Extracted data:
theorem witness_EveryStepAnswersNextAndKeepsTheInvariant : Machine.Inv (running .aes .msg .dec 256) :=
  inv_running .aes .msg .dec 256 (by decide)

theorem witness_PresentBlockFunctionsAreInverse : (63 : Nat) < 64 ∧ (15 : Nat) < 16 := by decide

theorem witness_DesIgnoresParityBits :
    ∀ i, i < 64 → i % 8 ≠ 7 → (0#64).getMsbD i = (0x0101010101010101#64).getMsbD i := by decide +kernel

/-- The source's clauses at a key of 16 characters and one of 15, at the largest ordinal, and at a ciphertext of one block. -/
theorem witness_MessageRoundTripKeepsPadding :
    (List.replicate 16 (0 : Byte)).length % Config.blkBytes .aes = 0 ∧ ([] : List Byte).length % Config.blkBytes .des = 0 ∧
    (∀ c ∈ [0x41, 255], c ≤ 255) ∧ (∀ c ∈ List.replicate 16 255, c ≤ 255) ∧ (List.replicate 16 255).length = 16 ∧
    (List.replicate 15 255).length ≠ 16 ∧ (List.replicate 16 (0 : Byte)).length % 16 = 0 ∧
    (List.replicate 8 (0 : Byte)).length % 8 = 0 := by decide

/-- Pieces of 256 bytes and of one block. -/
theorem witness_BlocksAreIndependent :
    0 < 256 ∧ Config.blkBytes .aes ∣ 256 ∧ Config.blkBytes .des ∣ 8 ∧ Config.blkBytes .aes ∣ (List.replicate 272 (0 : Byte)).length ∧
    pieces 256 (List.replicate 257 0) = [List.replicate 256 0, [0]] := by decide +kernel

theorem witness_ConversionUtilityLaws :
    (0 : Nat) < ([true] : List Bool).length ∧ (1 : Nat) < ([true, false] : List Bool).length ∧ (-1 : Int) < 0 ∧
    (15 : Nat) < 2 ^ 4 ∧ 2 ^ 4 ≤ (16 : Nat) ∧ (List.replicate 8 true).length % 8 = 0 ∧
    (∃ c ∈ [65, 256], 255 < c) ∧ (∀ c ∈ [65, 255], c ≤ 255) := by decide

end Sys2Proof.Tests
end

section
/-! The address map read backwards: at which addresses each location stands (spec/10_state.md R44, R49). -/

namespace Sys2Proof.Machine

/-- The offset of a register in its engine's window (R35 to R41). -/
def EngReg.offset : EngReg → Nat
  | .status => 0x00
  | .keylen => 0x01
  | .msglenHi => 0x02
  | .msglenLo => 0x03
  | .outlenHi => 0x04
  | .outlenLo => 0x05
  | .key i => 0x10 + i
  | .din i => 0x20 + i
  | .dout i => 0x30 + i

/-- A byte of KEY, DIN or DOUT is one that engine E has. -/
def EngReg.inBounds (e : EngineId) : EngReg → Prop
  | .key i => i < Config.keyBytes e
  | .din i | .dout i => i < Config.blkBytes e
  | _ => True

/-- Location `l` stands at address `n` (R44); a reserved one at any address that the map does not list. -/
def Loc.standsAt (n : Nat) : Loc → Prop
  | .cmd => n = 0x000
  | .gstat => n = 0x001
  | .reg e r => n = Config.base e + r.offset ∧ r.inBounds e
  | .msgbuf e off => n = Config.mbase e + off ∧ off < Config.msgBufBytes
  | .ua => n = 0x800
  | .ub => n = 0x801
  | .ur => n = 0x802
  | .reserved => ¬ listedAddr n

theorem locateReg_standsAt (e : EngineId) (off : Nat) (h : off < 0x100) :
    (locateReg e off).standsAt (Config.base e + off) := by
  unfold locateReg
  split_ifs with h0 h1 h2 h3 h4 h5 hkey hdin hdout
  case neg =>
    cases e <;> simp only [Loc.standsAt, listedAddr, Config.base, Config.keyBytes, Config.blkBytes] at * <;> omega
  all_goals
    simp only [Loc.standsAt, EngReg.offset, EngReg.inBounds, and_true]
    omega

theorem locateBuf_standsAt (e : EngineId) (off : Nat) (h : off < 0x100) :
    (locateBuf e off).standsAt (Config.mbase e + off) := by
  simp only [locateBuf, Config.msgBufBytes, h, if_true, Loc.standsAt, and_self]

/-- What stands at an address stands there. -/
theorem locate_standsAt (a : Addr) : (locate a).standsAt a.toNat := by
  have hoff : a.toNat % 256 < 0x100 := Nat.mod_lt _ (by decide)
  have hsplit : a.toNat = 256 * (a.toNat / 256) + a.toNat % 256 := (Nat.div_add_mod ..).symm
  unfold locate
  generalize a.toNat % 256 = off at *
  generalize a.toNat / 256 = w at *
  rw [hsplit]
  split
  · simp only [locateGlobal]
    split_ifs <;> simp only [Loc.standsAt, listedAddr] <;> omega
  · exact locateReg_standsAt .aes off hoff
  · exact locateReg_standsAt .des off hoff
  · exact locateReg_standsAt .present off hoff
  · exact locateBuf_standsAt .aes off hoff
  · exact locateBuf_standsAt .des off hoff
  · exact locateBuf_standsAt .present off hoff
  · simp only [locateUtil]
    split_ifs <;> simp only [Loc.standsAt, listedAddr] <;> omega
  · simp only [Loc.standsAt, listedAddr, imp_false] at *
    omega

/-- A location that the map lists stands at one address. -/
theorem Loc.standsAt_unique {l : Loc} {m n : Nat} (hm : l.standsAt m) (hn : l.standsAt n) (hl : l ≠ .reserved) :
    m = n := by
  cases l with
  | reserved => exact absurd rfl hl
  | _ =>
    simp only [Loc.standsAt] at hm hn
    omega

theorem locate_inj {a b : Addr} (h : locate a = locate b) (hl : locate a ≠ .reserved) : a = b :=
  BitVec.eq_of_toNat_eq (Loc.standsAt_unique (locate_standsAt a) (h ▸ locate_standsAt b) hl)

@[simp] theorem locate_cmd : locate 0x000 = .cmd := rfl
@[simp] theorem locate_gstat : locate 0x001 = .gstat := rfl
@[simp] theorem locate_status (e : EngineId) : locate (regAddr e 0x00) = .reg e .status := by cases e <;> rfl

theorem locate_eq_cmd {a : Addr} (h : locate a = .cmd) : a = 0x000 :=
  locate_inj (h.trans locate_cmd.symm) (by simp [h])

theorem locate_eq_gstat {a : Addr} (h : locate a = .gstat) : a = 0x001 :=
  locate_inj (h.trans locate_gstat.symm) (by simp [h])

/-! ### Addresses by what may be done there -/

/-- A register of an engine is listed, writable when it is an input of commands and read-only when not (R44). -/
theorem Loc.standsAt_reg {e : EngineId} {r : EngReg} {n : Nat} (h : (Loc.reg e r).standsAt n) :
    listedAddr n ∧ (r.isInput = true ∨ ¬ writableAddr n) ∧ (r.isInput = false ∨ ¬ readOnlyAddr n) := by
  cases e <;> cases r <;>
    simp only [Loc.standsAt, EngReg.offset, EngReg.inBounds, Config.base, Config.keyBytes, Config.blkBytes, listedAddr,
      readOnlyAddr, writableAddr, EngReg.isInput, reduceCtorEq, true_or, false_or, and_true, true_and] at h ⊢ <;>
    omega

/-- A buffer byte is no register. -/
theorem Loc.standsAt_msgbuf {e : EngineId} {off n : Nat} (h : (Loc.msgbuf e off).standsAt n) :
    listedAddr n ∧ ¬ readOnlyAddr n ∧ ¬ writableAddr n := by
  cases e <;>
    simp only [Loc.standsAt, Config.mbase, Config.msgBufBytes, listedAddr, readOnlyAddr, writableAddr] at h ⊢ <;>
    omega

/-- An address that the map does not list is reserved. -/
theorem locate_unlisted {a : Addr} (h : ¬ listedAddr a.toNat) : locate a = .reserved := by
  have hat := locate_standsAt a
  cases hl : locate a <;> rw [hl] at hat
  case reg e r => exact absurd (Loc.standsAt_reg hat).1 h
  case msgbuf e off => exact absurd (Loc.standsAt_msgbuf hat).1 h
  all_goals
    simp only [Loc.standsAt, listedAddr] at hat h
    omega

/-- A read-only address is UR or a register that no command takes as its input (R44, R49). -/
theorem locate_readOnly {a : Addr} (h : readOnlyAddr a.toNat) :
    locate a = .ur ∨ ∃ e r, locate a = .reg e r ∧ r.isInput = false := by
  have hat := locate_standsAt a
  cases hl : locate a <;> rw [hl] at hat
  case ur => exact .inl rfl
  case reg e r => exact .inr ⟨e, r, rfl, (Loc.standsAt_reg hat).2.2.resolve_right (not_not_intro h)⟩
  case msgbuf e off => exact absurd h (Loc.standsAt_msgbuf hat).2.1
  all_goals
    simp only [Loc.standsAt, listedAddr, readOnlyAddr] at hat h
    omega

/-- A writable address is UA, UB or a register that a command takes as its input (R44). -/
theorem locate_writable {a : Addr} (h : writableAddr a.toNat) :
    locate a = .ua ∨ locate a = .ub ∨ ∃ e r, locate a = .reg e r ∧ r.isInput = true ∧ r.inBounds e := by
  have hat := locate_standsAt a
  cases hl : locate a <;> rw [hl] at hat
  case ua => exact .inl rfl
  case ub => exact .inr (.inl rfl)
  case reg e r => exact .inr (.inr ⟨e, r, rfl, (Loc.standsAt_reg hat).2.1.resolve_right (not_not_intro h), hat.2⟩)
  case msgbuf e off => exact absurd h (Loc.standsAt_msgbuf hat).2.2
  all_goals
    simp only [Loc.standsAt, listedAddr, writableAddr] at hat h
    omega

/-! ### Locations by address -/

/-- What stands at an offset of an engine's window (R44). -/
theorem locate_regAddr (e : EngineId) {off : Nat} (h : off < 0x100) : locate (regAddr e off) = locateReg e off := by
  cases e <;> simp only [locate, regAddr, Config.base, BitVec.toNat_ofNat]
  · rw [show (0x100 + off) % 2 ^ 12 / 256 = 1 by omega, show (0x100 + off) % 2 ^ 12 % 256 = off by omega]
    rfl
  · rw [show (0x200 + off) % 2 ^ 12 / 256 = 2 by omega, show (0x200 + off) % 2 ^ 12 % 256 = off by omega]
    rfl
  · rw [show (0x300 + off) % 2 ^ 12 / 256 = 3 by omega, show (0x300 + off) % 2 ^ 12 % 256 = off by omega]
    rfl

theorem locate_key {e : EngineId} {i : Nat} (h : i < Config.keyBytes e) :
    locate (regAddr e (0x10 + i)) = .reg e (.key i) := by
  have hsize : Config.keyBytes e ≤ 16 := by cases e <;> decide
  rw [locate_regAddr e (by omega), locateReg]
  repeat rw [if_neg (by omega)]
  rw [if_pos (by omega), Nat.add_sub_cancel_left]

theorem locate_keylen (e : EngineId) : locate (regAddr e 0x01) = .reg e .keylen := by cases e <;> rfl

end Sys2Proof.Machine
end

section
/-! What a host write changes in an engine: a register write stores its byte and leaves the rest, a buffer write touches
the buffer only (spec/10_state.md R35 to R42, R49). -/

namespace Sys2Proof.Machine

Task description:
Copy, exactly and only, the lines above that begin with the one containing "at * <;> omega" and finish with the one containing "simp only [locateGlobal]".

Your solution:
    cases e <;> simp only [Loc.standsAt, listedAddr, Config.base, Config.keyBytes, Config.blkBytes] at * <;> omega
  all_goals
    simp only [Loc.standsAt, EngReg.offset, EngReg.inBounds, and_true]
    omega

theorem locateBuf_standsAt (e : EngineId) (off : Nat) (h : off < 0x100) :
    (locateBuf e off).standsAt (Config.mbase e + off) := by
  simp only [locateBuf, Config.msgBufBytes, h, if_true, Loc.standsAt, and_self]

/-- What stands at an address stands there. -/
theorem locate_standsAt (a : Addr) : (locate a).standsAt a.toNat := by
  have hoff : a.toNat % 256 < 0x100 := Nat.mod_lt _ (by decide)
  have hsplit : a.toNat = 256 * (a.toNat / 256) + a.toNat % 256 := (Nat.div_add_mod ..).symm
  unfold locate
  generalize a.toNat % 256 = off at *
  generalize a.toNat / 256 = w at *
  rw [hsplit]
  split
  · simp only [locateGlobal]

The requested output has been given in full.